Published on Double X (http://www.doublex.com)
Crazy Heart continues the tradition.
By: Sara Libby
Posted: January 27, 2010 at 7:34 AM
In the press rounds for her new movie, Maggie Gyllenhaal has been calling Crazy Heart “a real love story about the way people actually love each other.” Her character, Joan, plays a small-town journalist who falls for a washed-up country star named Bad Blake. She meets him when she is writing a profile of him for her local paper, making Joan the latest in a long series of silver-screen female reporters who can't help but fall for their subjects.
Injecting journalists into movies makes for a convenient plot device. It throws the reporter into a situation he or she wouldn't ordinarily be in and forces interaction between people who have no other reason to speak. It’s often used in romantic comedies, like His Girl Friday [2], to signal that a woman is independent and adventurous and hard to tame. But in the end, of course, she does get tamed, at the expense of her journalistic ethics.
As a young girl, I fancied myself a Harriet the Spy or a Nancy Drew and wore a pen on a makeshift necklace around my neck so I'd have it at the ready in case I needed to chronicle something at the drop of a hat (you know, a canceled recess or a cute substitute teacher sighting).
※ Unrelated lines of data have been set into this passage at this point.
/-- SOURCE and SEQ of a fault record (R488): kind and furrow, plot or Tramline die, and the descriptor's SEQ.  The local range
of a stile write is looked up by the Tramline sender it leaves by.  A
transfer that no furrow's descriptor started runs ahead for its row's owner: furrow 0, SEQ 0. -/
def State.faultSource (s : State) : Stream → Nat × Nat
  | .sow n q => (n * 16, q)
  | .row r id _ => (match (s.row r).xfers.find? (fun x => x.id == id) with
      | some x =>
        let q := (match x.src with | .furrow _ q => q | _ => 0)
        if bytesAt x.d.body 20 1 / 16 = 3 then (3 + x.die * 16, q)
        else (match x.src with | .furrow n _ => (1 + n * 16, q) | _ => (1, 0))
      | none => (1, 0))
  | .gleaner p => (2 + p * 16, 0)
  | .tram d => (3 + d * 16, 0)
  | .remote d => (3 + d * 16, 0)
  | .mig _ => (1, 0)

/-- Attach a stall fault to a pending entry, take a free one, or wait for one (R484, R485). -/
def State.stallFault (s : State) (w : StalledFault) : State :=
  match s.flt.entries.find? (fun e => !e.resolved && e.pasid == w.pasid && e.space == w.space && e.page == w.va / 4096 * 4096
      && e.pri == w.pri && decide (w.access.rank ≤ e.access.rank)) with
  | some e =>
    let s := s.bump O.faultsAttached
    { s with flt := { s.flt with entries := s.flt.entries.map (fun (x : FaultEntry) =>
        if x.handle == e.handle && !x.streams.contains (w.stream, w.va) then { x with streams := x.streams ++ [(w.stream, w.va)] } else x) } }
  | none =>
    match s.freeFault with
    | none => { s with flt := { s.flt with waiting := s.flt.waiting ++ [w] } }
    | some h =>
      let e : FaultEntry := { handle := h, gen := kvGet 0 s.flt.gens h, pasid := w.pasid, priv := w.priv, space := w.space,
                              page := w.va / 4096 * 4096, access := w.access, reason := w.reason, level := w.level,
                              streams := [(w.stream, w.va)], source := s.faultSource w.stream, pri := w.pri, createdAt := s.now }
      let s := s.bump O.faults
      { s with flt := { s.flt with entries := s.flt.entries ++ [e] } }

/-- A lookup ends as faulted: abort fails the work with XLATE_FAULT, stall takes a fault entry (R482). A fault for PRI
takes the abort action while PRI Enable is clear (R495). -/
def State.fault (s : State) (who : Who) (space : Space) (va : Nat) (acc : Access) (reason level : Nat) (pri : Bool) : State :=
  if s.streamAborts who.stream || (pri && !s.priEnable) then (s.failStream who.stream acc 0x20 va).bump O.faultsAborted
  else s.stallFault { stream := who.stream, pasid := who.pasid, priv := who.priv, space := space,
                      va := va, access := acc, reason := reason, level := level, pri := pri }

/-- Free the entries that are resolved and whose record, if they have one, is written (R486); stall faults that
waited for an entry take the free ones in order. -/
def State.reapFaults (s : State) : State :=
  let done (e : FaultEntry) : Bool := e.resolved && (e.recorded || e.pri)
  let gone := s.flt.entries.filter done
  let gens := gone.foldl (fun g e => kvSet 0 g e.handle ((e.gen + 1) % 2 ^ 16)) s.flt.gens
  let ws := s.flt.waiting
  let s := { s with flt := { s.flt with entries := s.flt.entries.filter (fun e => !done e), gens := gens, waiting := [] } }
  ws.foldl (fun s w => s.stallFault w) s

/-- How a fault entry is resolved (R486). -/
inductive Resolve where
  | retry | failed | denied
  deriving DecidableEq, Repr

/-- Resolve a fault entry: its streams repeat their lookup, or fail. -/
def State.resolve (s : State) (h : Nat) (r : Resolve) (auto : Bool := false) : State :=
  match s.flt.entries.find? (fun e => e.handle == h && !e.resolved) with
  | none => s
  | some e =>
    let s := match r with
      | .retry => s
      | .failed => s.each e.streams (fun s st => s.failStream st.1 e.access 0x20 st.2)
      | .denied => s.each e.streams (fun s st => s.failStream st.1 e.access 0x21 st.2)
    ({ s with flt := { s.flt with entries := s.flt.entries.map (fun (x : FaultEntry) =>
        if x.handle == h then { x with resolved := true, streams := [], autoRetried := x.autoRetried || auto } else x) } }).reapFaults

/-- The release of Frozen fails every entry that no stream waits on (R521). -/
def State.failIdleFaults (s : State) : State :=
  s.each (s.flt.entries.filter (fun e => !e.resolved && e.streams.isEmpty)) (fun s e => s.resolve e.handle .failed)

/-! ### Parcels and the cache -/

/-- Access right of an entry or parcel with separate bits. -/
def hasRight (r w a : Bool) : Access → Bool
  | .read => r | .write => w | .atomic => a

/-- The parcel that governs an address (R449): overlays first, then the lowest index. -/
def State.parcelFor (s : State) (pasid : Nat) (space : Space) (va : Nat) : Option (Nat × Parcel) :=
  let hit (p : Parcel) : Bool := p.valid && p.pasid == pasid && p.space == space && decide (p.start ≤ va) && decide (va < p.start + p.length)
  match s.plat.parcels.find? (fun p => p.2.overlay && hit p.2) with
  | some p => some p
  | none => s.plat.parcels.find? (fun p => hit p.2)

/-- The migration engine's own lookups take the ordinary translation, beneath the Z20-made overlays (R503). -/
def Stream.beneath : Stream → Bool
  | .mig _ => true
  | _ => false

/-- The parcel that governs a lookup. -/
def State.parcelOf (s : State) (st : Stream) (pasid : Nat) (space : Space) (va : Nat) : Option (Nat × Parcel) :=
  if st.beneath then
    ({ s with plat := { s.plat with parcels := s.plat.parcels.filter (fun p => !p.2.z20) } } : State).parcelFor pasid space va
  else s.parcelFor pasid space va

/-- Bytes from an address to the start of the next parcel of its PASID and space, at most n: what lies beyond has its own
precedence (R449). -/
def State.parcelClip (s : State) (pasid : Nat) (space : Space) (va n : Nat) : Nat :=
  s.plat.parcels.foldl (fun m p =>
    if p.2.valid && p.2.pasid == pasid && p.2.space == space && decide (va < p.2.start) then min m (p.2.start - va) else m) n

/-- The target at an offset of a base. -/
def Target.plus : Target → Nat → Target
  | .host a, k => .host (a + k)
  | .hbm a, k => .hbm (a + k)
  | .tilth p o, k => .tilth p (o + k)

/-- Install a translation, the oldest leaving where the cache of 32,768 is full (R455). -/
def State.install (s : State) (x : Xlat) : State :=
  { s with plat := { s.plat with cache := (x :: s.plat.cache.filter (fun y =>
      !(y.pasid == x.pasid && y.space == x.space && y.va == x.va && y.size == x.size))).take 32768 } }

/-- The cache entry that serves an access: the right is held, a write needs DIRTY, an unprivileged request USER. -/
def State.cached (s : State) (who : Who) (space : Space) (va : Nat) (acc : Access) : Option Xlat :=
  s.plat.cache.find? (fun x => x.pasid == who.pasid && x.space == space && decide (x.va ≤ va) && decide (va < x.va + x.size)
    && hasRight x.r x.w x.a acc && (acc == .read || x.dirty) && (who.priv || x.user)
    && !(who.stream.beneath && x.source == .parcel))

/-! ### Walk slots (R435-R446) -/

/-- The translation stream of a lookup (R441): the sowing of one furrow is one stream. -/
def Stream.key : Stream → Stream
  | .sow n _ => .sow n 0
  | st => st

/-- Two misses ask for the same translation. -/
def Walk.same (x y : Walk) : Bool := x.stream == y.stream && x.space == y.space && x.va / 4096 == y.va / 4096 && x.access == y.access

/-- Walk slots that a stream holds, and whether it may take one more. -/
def State.slotsHeld (s : State) (st : Stream) : Nat := (s.plat.walks.filter (fun x => x.stream.key == st.key)).length
def State.slotFree (s : State) (st : Stream) : Bool :=
  decide (s.plat.walks.length < 256) && decide (s.slotsHeld st < fld (s.rg Rg.platCtrl) 22 16)

/-- A miss takes a walk slot. -/
def State.takeSlot (s : State) (w : Walk) : State :=
  let id := (s.plat.walks.map (·.id)).foldl max 0 + 1
  let s := if w.kind == .table then s.bump O.walks else s
  { s with plat := { s.plat with walks := s.plat.walks ++ [{ w with id := id }] } }

/-- Start a walk slot, or leave the stream waiting for one (R441). -/
def State.startWalk (s : State) (w : Walk) : State :=
  if (s.plat.walks ++ s.plat.slotWait).any (fun x => x.same w) then s
  else if s.slotFree w.stream then s.takeSlot w
  else { s with plat := { s.plat with slotWait := s.plat.slotWait ++ [w] } }

/-- A freed slot goes to a waiting stream that holds none, else to another that may take one, the streams in turn: the one served
comes last (R441). -/
def State.grantSlot (s : State) : State :=
  let next := match s.plat.slotWait.find? (fun w => s.slotFree w.stream && s.slotsHeld w.stream == 0) with
    | some w => some w
    | none => s.plat.slotWait.find? (fun w => s.slotFree w.stream)
  match next with
  | none => s
  | some w =>
    let rest := s.plat.slotWait.erase w
    let mine (x : Walk) : Bool := x.stream.key == w.stream.key
    ({ s with plat := { s.plat with slotWait := rest.filter (fun x => !mine x) ++ rest.filter mine } } : State).takeSlot w

def State.grantSlots (s : State) : State := s.each s.plat.slotWait (fun s _ => s.grantSlot)

/-- Replace a walk slot. -/
def State.setWalk (s : State) (w : Walk) : State :=
  { s with plat := { s.plat with walks := s.plat.walks.map (fun x => if x.id == w.id then w else x) } }

/-- Free a walk slot. -/
def State.endWalk (s : State) (id : Nat) : State :=
  ({ s with plat := { s.plat with walks := s.plat.walks.filter (fun x => x.id != id) } } : State).grantSlots

/-- Whether the walker reads the aligned 64-byte group at a level (R435; log entry 10). -/
def State.groupRead (s : State) (t : Tmpl) (l : Nat) : Bool :=
  bit (s.rg Rg.platCtrl) 24 && (l == 0 || (t.psEn && bit t.leafLevels l))

/-- The TLP a walk slot needs next. -/
def State.walkTlp (s : State) (w : Walk) : Option Tlp :=
  let t := s.tmplOf w.ctx
  let e := w.table + 8 * t.index w.level w.va
  match w.kind with
  | .table => some (if s.groupRead t w.level then { kind := .memRead, addr := e / 64 * 64, len := 64, owner := .walk w.id }
                    else { kind := .memRead, addr := e, len := 8, owner := .walk w.id })
  | .cas => some { kind := .cas, addr := e, len := 8, owner := .walk w.id,
                   data := natLe 8 w.entry ++ natLe 8 (t.mark w.entry (!(w.access == .read))) }
  | .ats =>
    let g := if t.levels = 0 then 12 else t.granule
    let span := 8 * 2 ^ g
    some { kind := .atsRequest, addr := w.va / span * span, len := span, owner := .walk w.id, pasid := some w.pasid, priv := w.priv }
  | .acre => none

/-- The identity of a walk. -/
def Walk.who (w : Walk) : Who := { stream := w.stream, pasid := w.pasid, priv := w.priv, bypass := false }

/-- Issue what the walk slots wait to send, oldest first, while Plat's share of tags lasts.  A CAS that waits when AtomicOp
Requester Enable is clear ends as a fault (R439). -/
def State.issueWalks (s : State) : State :=
  s.each (s.plat.walks.filter (fun w => !w.issued)) (fun s w =>
    if w.kind == .cas && !s.atomicEnable then
      (if w.stale then s.endWalk w.id else (s.endWalk w.id).fault w.who .host w.va w.access Rs.adUpdate w.level false)
    else match s.walkTlp w with
    | none => s
    | some t =>
      match (if s.hopperFree t.len then s.request t true else none) with
      | none => s
      | some r =>
        let s := r.2.setWalk { w with issued := true }
        match w.kind with
        | .table => s.bump O.walkerReads
        | .cas => s.bump O.adCas
        | .ats => s.bump O.atsRequests
        | .acre => s)

/-- AtomicOp Requester Enable has been cleared: a CAS that has not left goes back to its slot (R439). -/
def State.recallCas (s : State) : State :=
  let mine := (s.host.queue.filter (fun t => t.kind == .cas)).map (fun t => t.tag)
  let ids := s.host.tags.filterMap (fun u => if mine.contains u.tag then (match u.owner with | .walk id => some id | _ => none) else none)
  ({ s with host := { s.host with queue := s.host.queue.filter (fun t => !(t.kind == .cas)),
                                  tags := s.host.tags.filter (fun u => !mine.contains u.tag) },
            plat := { s.plat with walks := s.plat.walks.map (fun w => if ids.contains w.id then { w with issued := false } else w) } } : State).issueWalks

/-- Work that is cancelled leaves the lists (R486). -/
def State.leaveFaults (s : State) (f : Stream → Bool) : State :=
  (({ s with
    flt := { s.flt with
      entries := s.flt.entries.map (fun e => { e with streams := e.streams.filter (fun x => !f x.1) }),
      waiting := s.flt.waiting.filter (fun w => !f w.stream) },
    plat := { s.plat with walks := s.plat.walks.filter (fun w => !f w.stream),
                          slotWait := s.plat.slotWait.filter (fun w => !f w.stream) } } : State).grantSlots).issueWalks

/-- Begin the resolution of a host-space miss: a hardware walk from the lowest level the walk cache holds, or an ATS
request; held during a mode switch (R435, R436, R443, R465). -/
def State.missHost (s : State) (who : Who) (c va : Nat) (acc : Access) : State :=
  if s.plat.switching.isSome then s
  else if s.plat.mode then
    (s.startWalk { id := 0, kind := .ats, stream := who.stream, ctx := c, pasid := who.pasid, priv := who.priv,
                   space := .host, va := va, access := acc, issued := false }).issueWalks
  else
    let t := s.tmplOf c
    let hits := if bit (s.rg Rg.platCtrl) 25 then
        s.plat.walkCache.filter (fun e => e.ctx == c && decide (e.va ≤ va) && decide (va < e.va + e.span)) else []
    let best := hits.foldl (fun b e => match b with
      | none => some e
      | some x => if e.level < x.level then some e else b) (none : Option WalkEnt)
    let w : Walk := { id := 0, kind := .table, stream := who.stream, ctx := c, pasid := who.pasid, priv := who.priv,
                      space := .host, va := va, access := acc, issued := false,
                      level := (match best with | some e => e.level - 1 | none => t.levels - 1),
                      table := (match best with | some e => e.table | none => s.pctxRoot c),
                      noWrite := (match best with | some e => e.noWrite | none => none),
                      userOk := (match best with | some e => e.userOk | none => true) }
    (s.startWalk w).issueWalks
While all my friends were picking their favorite Teenage Mutant Ninja Turtles, I preferred the show's girl reporter, April O'Neil—she was capable, headstrong, and often wore a kicky jumpsuit. I always found it irritating when she would get kidnapped or otherwise find herself in trouble and the Turtles would have to rescue her. At least, though, she didn’t fall in love with one.
Seemingly every leading actress of the 1930s and '40s at one point played a reporter who was romanced by the leading man—it was the basic plot of films like Mr. Deeds Goes to Town [3] (1936), Back in Circulation (1937), and Meet John Doe [4] (1941). The girl aces in these stories all rely on their wiles to charm information out of subjects or to subdue demanding editors. And then the stories typically—and tellingly—end when the girls finally land the man, not the scoop.
It was around this time that the derogatory term “sob sisters” was coined to describe women reporters in film and real life, referring to their often emotional and sympathetic coverage of stories involving other women, according to Joe Saltzman, director of the Norman Lear Center's Image of the Journalist in Popular Culture project at the USC Annenberg School of Journalism. Their work supposedly revealed them to be big-hearted but intellectually feeble and all too vulnerable to love.
Through the years, women reporters in film did get smarter and more capable, but not really any more ethical. Kate Hudson's unfortunately named Andie Anderson in 2003's How to Lose a Guy in 10 Days [5] is sophisticated and overeducated yet inexplicably falls for the subject of her article despite an assignment that required her to do exactly the opposite.
Then there are superhero story aces like Lois Lane, and Vicki Vale, who fall for Superman and Bruce Wayne, respectively. There's Katie Holmes' Heather Holloway in the satirical Thank You for Smoking [6], who is painfully over-the-top in her overt attempts at seduction. (“I'd love to see where the devil sleeps,” she coos to her interview subject, played by Aaron Eckhart.)
It even befalls the most serious, fully realized characters, like Adriana Cruz (played by Nora Dunn) in the Desert Storm tale Three Kings [7], who, despite possessing supposedly male traits like being shrewd and fearless, still manages to sleep with more than one of the soldiers she's chronicling—but hey, it's the desert!
The worst, though, has to be Sally Field's character Megan Carter in the 1987 film Absence of Malice [8]. Fields plays a reporter who not only allows herself to be taken in by a prosecutor peddling information about a classified investigation to her and prints a spotty story about it, but then falls for the subject of that investigation. She is, unequivocally, a professional disgrace. Despite her transgressions, Roger Ebert praised Field's character in is review of the film for her “woman's spunk” and for being so “likable”—and even goes so far as to suggest that if many of his own female colleagues were presented with a source as hunky as Paul Newman, they wouldn't be able to control themselves, either.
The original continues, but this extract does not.